FETÖ çatı davası
- Darbe girişiminden önce açılan ve terör örgütü elebaşı Fetullah Gülen'in de arasında yer aldığı 73 kişinin yargılandığı davada, tutuklu 7 sanığın tutukluluğunun devamına karar verilerek, duruşmalar 13-17 Şubat 2017 tarihlerine ertelendi- Duruşmada, sanıklar İşbilen, Kaya ve Çelik'in de arasında...
ANKARA (AA) - Darbe girişiminden önce açılan ve terör örgütü elebaşı Fetullah Gülen'in de arasında yer aldığı 73 kişinin yargılandığı Fetullahçı Terör Örgütü/Paralel Devlet Yapılanması (FETÖ/PDY) çatı davası, tutuklu 7 sanığın tutukluluğunun devamına karar verilerek, duruşmalar 13-17 Şubat 2017 arasına ertelendi.
Duruşmada, tutuklu sanıklar İlhan İşbilen, Alaeddin Kaya ve Ali Çelik'in de arasında bulunduğu 10'unun ByLock kullandığı açıklandı.
Ankara 4. Ağır Ceza Mahkemesindeki duruşma sona erdi. Gün boyu devam eden duruşmada bazı müştekilerin davaya müdahillik talepleri dinlendi, ardından sanıklar ve avukatlarına diyecekleri soruldu.
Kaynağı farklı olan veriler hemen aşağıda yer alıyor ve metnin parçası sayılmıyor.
-- ==== Sys2Proof/Machine/Harp.lean ====
section
/-! DEFINITION. Harps, pegs and wavelength control (R150 to R175): cartridges, handovers, abrupt losses, peg loops and fret
checks, calibration turns and Sounding. -/

namespace Sys2Proof.Machine

/-! Domains and spares (R151, R160). -/

/-- Strings of a domain (R151). -/
def domainStrings (d : Nat) : List Nat := (List.range 1126).filter (fun n => n % 8 == d)

/-- Domain that a slot feeds. -/
def fedBy (s : State) (slot : Nat) : Option Nat := (List.range 8).find? (fun d => feedingSlot s d == some slot)

/-- Domain that has a slot as its handover's target. -/
def assignedTo (s : State) (slot : Nat) : Option Nat := (List.range 8).find? (fun d => (s.domain d).target == some slot)

/-- Selector input of a slot for a domain: 0 its own, 1 spare A, 2 spare B (R151). -/
def inputOf (slot : Nat) : Nat := if slot = 8 then 1 else if slot = 9 then 2 else 0

/-- A role in which the Zarel has commanded light (R150, R166). -/
def litRole (role : Nat) : Bool := role = 1 ∨ role = 3 ∨ role = 4 ∨ 7 ≤ role

/-- A cartridge takes a role, and its shutter follows (R150). -/
def setRole (slot role : Nat) (s : State) : State :=
  s.setHarp slot { s.harp slot with role, shutter := litRole role }

/-- A handover step is traced (R366 kind 0x0B). -/
def traceStep (d step : Nat) (s : State) : State := traceMake hubSite d 0x0B (leBytes 1 d ++ leBytes 1 step) s

/-- Assign a spare to a domain (R160): spare A before spare B, cold or ready, feeding and assigned to nobody, and not one that
failed in this handover. A cold one warms up; with none free the domain has no spare. -/
def requestSpare (d : Nat) (s : State) : State :=
  let x := s.domain d
  match [8, 9].find? (fun k =>
      ((s.harp k).role == 2 || (s.harp k).role == 4) && (fedBy s k).isNone && (assignedTo s k).isNone && !x.refused.contains k) with
  | some k =>
    let ready := (s.harp k).role = 4
    let s := setRole k (if ready then 4 else 3) s
    let s := s.setHarp k { s.harp k with led := 0 }
    settleHarp (traceStep d 1 (s.setDomain d { x with target := some k, state := if ready then 2 else 1, switched := false }))
  | none =>
    let s := s.setDomain d { x with target := none, state := 5 }
    settleHarp (logEvent (Obj.handoverStateD + d) 1 0 0xFF d [] s)

/-- A spare has become free: domains without one are served in ascending order (R160, R171). -/
def serveWaiting (s : State) : State :=
  (List.range 8).foldl (fun s d => if (s.domain d).state = 5 then requestSpare d s else s) s

/-- A handover of the domain is in progress (R161). -/
def handoverOn (s : State) (d : Nat) : Bool := let k := (s.domain d).state; 1 ≤ k && k ≤ 4

/-- The cartridge in a domain's own slot is ready to take over from the spare that feeds it (R167). -/
def startReturn (d : Nat) (s : State) : State :=
  let x := s.domain d
  if (s.harp d).role = 8 ∧ (x.source = 1 ∨ x.source = 2) ∧ !handoverOn s d then
    traceStep d 3 (s.setDomain d { x with target := some d, state := 4, switched := false })
  else s

/-- A slot's cartridge has changed: it counts as refused for no domain (R160). -/
def newCartridge (slot : Nat) (s : State) : State :=
  { s with domains := s.domains.map (fun (p : Nat × Domain) => (p.1, { p.2 with refused := p.2.refused.filter (· != slot) })) }

/-- HARP_INSERT: a cartridge enters an empty slot, is identified and warms up (R166); its shutter stays closed while the Zarel's
supplies are off (R150). -/
def execHarpInsert (slot : HarpSlot) (serial : W64) (hours : W32) (s : State) : Out :=
  if (s.harp slot).role ≠ 0 then .next s
  else
    let s := newCartridge slot (s.setHarp slot { role := 3, serial, hours, latch := true, shutter := s.dev.started })
    .next (if s.powered then s.count Obj.harpInsertions 1 else s)

/-- The test of R166 step 3. -/
def harpPasses (lines : List HarpLine) : Bool :=
  let ps := lines.map (·.power)
  lines.length == 17 && lines.all (fun l => 2050 ≤ l.power && l.power ≤ 2250 && l.toneOk && -200 ≤ l.offset && l.offset ≤ 200)
    && listMax 0 ps - listMin 0 ps ≤ 100

/-- A cartridge has failed (R153, R160, R166): dark, its LED red. -/
def harpFails (slot code : Nat) (s : State) : State :=
  logEvent Obj.harpRole 0 code 0xFF slot [] (s.setHarp slot { s.harp slot with role := 6, led := 2, shutter := false })

/-- Code of a failed test: 0x1802 where the comb is not within 2 GHz of the grid (R153). -/
def testCode (lines : List HarpLine) : Nat := if lines.any (fun l => l.offset < -200 || 200 < l.offset) then 0x1802 else 0

/-- HARP_TEST_DONE: the cartridge takes its role from its slot and its domain, or is failed (R153, R166, R167). The rings of a
domain that it lights begin to acquire with their next samples (R154). -/
def execHarpTestDone (slot : HarpSlot) (lines : List HarpLine) (s : State) : Out :=
  let h := s.harp slot
  let k := slot.val
  if !(h.role = 3 ∨ h.role = 7) ∨ (assignedTo s k).isSome then .next s
  else
    let s := s.setHarp k { h with power := lines.map (·.power), offset := lines.map (·.offset) }
    if !harpPasses lines then
      let s := harpFails k (testCode lines) s
      .next (if k < 8 ∧ (s.domain k).source = 3 ∧ !handoverOn s k then requestSpare k s else s)
    else if 8 ≤ k then .next (serveWaiting (setRole k 2 s))
    else
      let x := s.domain k
      if x.source = 3 then
        let s := setRole k 1 s
        let s := match x.target with
          | some t => setRole t 2 s
          | none => s
        .next (serveWaiting (settleHarp (s.setDomain k { x with source := 0, state := 0, target := none, lost := false })))
      else .next (startReturn k (setRole k 8 s))

/-! Abrupt losses (R164). -/

/-- Lines of a domain's strings go dark: the lanes on them fail at once; a string that loses too many retrains. -/
def darken (d : Nat) (lines : List Nat) (s : State) : State :=
  let ns := (s.strings.filter (fun (p : Nat × Str) => p.1 % 8 == d && !isBus p.1 && p.2.state ≤ 2)).map (fun (p : Nat × Str) => p.1)
  ns.foldl (fun s n =>
    if 4 < lines.length then retrain n s
    else lines.foldl (fun s l => if (tget {} l (s.str n).lanes).usable then dropLine n l true s else s) s) s

/-- Peg loops of some lines of a domain's strings change together. -/
def linePegs (d : Nat) (lines : List Nat) (f : Peg → Peg) (s : State) : State :=
  { s with strings := s.strings.map (fun (p : Nat × Str) =>
    if p.1 % 8 = d then
      (p.1, { p.2 with pegs := p.2.pegs.map (fun (q : Nat × Peg) => (q.1, if lines.contains (q.1 / 8) then f q.2 else q.2)) })
    else p) }

/-- Peg loops of a domain's strings change together. -/
def domainPegs (d : Nat) (f : Peg → Peg) (s : State) : State := linePegs d (List.range 17) f s

/-- An abrupt loss (R164): counted, the loops of the lines freeze (R154), the lanes fail, the module is Degraded, and a spare takes over as soon as it is ready. A
handover already in progress goes on with its spare (R171). -/
def abruptLoss (d : Nat) (lines : List Nat) (s : State) : State :=
  let x := s.domain d
  let s := s.setDomain d { x with abrupt := true, lost := true }
  let s := countLog Obj.harpAbruptLosses 1 0 0xFF d [] s
  let s := linePegs d lines (fun p => { p with frozen := true }) (darken d lines s)
  let s := settleHarp s
  if handoverOn s d then s else requestSpare d s

/-- CARTRIDGE_REMOVED: taking out a cartridge that feeds a domain is an abrupt loss; a spare taken out while assigned is
replaced (R165). -/
def execCartridgeRemoved (slot : HarpSlot) (s : State) : Out :=
  let k := slot.val
  if (s.harp k).role = 0 then .next s
  else
    let fed := fedBy s k
    let for_ := assignedTo s k
    let s := newCartridge k (s.setHarp k {})
    let s := match for_ with
      | some d => if (s.domain d).state = 3 then s else requestSpare d (s.setDomain d { s.domain d with target := none })
      | none => s
    match fed with
    | some d => .next (abruptLoss d (List.range 17) (s.setDomain d { s.domain d with source := 3 }))
    | none => .next s

/-! Fade tracking (R158, R159). -/

/-- Thresholds on D: warning, request, force, failing, 0.01 dB (R158). -/
def domainThresholds (s : State) : List Int :=
  [s.objI Obj.handoverWarnMargin, s.objI Obj.handoverRequestMargin, s.objI Obj.handoverForceMargin, 0]

/-- Thresholds in force after a new D: crossed at or below, cleared 0.20 dB above. -/
def crossings (ths : List Int) (old : List Bool) (d : Int) : List Bool :=
  (List.range 4).map (fun i => let t := ths.getD i 0; d ≤ t || (old.getD i false && d < t + 20))

/-- HARP_MONITOR_SAMPLE: line powers of a cartridge. For the one that feeds a domain, the falls and the margin D follow, and
the thresholds act: warning, handover request, forced handover, domain failing; a line that falls more than 3 dB is an abrupt
loss (R158, R160, R163, R164). One that warms up is under test once every line is at the level of R150 (DEDUCED, log entry 99). -/
def execHarpMonitorSample (slot : HarpSlot) (power : List Int) (s : State) : Out :=
  let h := s.harp slot
  if h.role = 0 ∨ power.length ≠ 17 then .next s
  else
    let level : Bool := h.role = 3 && power.all (fun p => 2100 ≤ p && p ≤ 2200)
    let s := s.setHarp slot { h with power, role := if level then 7 else h.role }
    match fedBy s slot with
    | none => .next s
    | some d =>
      let x := s.domain d
      let fall := (List.range 17).map (fun l => x.ref.getD l 0 - power.getD l 0)
      let dm := listMin 800 ((List.range 17).map (fun l => x.base.getD l 800 - fall.getD l 0))
      let ths := domainThresholds s
      let now := if x.base.isEmpty then x.crossed else crossings ths x.crossed dm
      let new (i : Nat) : Bool := now.getD i false && !x.crossed.getD i false
      let lost := (List.range 17).filter (fun l => h.power.getD l 0 - power.getD l 0 > 300)
      let s := s.setDomain d { x with
        fall, margin := dm, crossed := now, hourSum := x.hourSum + listMax 0 fall, hourN := x.hourN + 1
        forced := x.forced || now.getD 2 false }
      let s := if new 0 then logEvent (Obj.domainMarginD + d) 1 0 0xFF d (leBytes 2 (wrapTo 16 dm)) s else s
      let s := if now.getD 1 false ∧ !handoverOn s d ∧ (s.domain d).state ≠ 5 then requestSpare d s else s
      let s := if new 3 then logEvent (Obj.handoverStateD + d) 1 0 0xFF d [] s else s
      let s := settleHarp s
      .next (if lost.isEmpty then s else abruptLoss d lost s)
Mahkeme Başkanı Selfet Giray, sanıklardan Ali Çelik'e, hakkında FETÖ kapsamında İstanbul'da açılan davayı sordu. Çelik, "İstanbul'da hazırlanan iddianamede kendisiyle ilgili direkt suçlamaların olmadığını" savunurken, bu davada sunulan ByLock listesinde de isminin bulunmadığını iddia etti.
Çelik, ifadesi alınan tanıkların hiçbirinin kendisini tanımadığını söyleyerek, kendisine isnat edilen suçun faillerinin başkaları olduğunu öne sürdü.
Emniyet teşkilatına 15 yıl hizmet ettiğini, namlu ucunda görev yaptığını anlatan Çelik, "2 yıl öncesine kadar hassas korunacak insanlar listesindeydim. Benimle kişisel husumet gören eski müvekkilim Hulusi Cemil Altınlı'nın beyanlarıyla beni burada tutmaya devam edecekseniz, edin. Benim HTS kaydım olan insanların tabii ki yüzde 90'ı emniyetçi olacak, ben o kurumun avukatıyım. Kimsenin alnında 'FETÖ'cü' diye yazmıyor ki. Hiçbir suçum yok. Masumiyetimizi ispatlamak zorunda bırakılmış gibi hissediyorum." dedi.
Sanık Abdülkadir Aksoy ise geçen celse ara kararda FETÖ'nün örgüt şemasını hazırlayan emniyet mensuplarının FETÖ bağlantısı olup olmadığının araştırılmasına karar verildiğini anımsatarak, "Ben, TEM müdür yardımcısının FETÖ örgüt şemasıyla ilgili manipülasyonu olduğunu düşünüyorum." dedi.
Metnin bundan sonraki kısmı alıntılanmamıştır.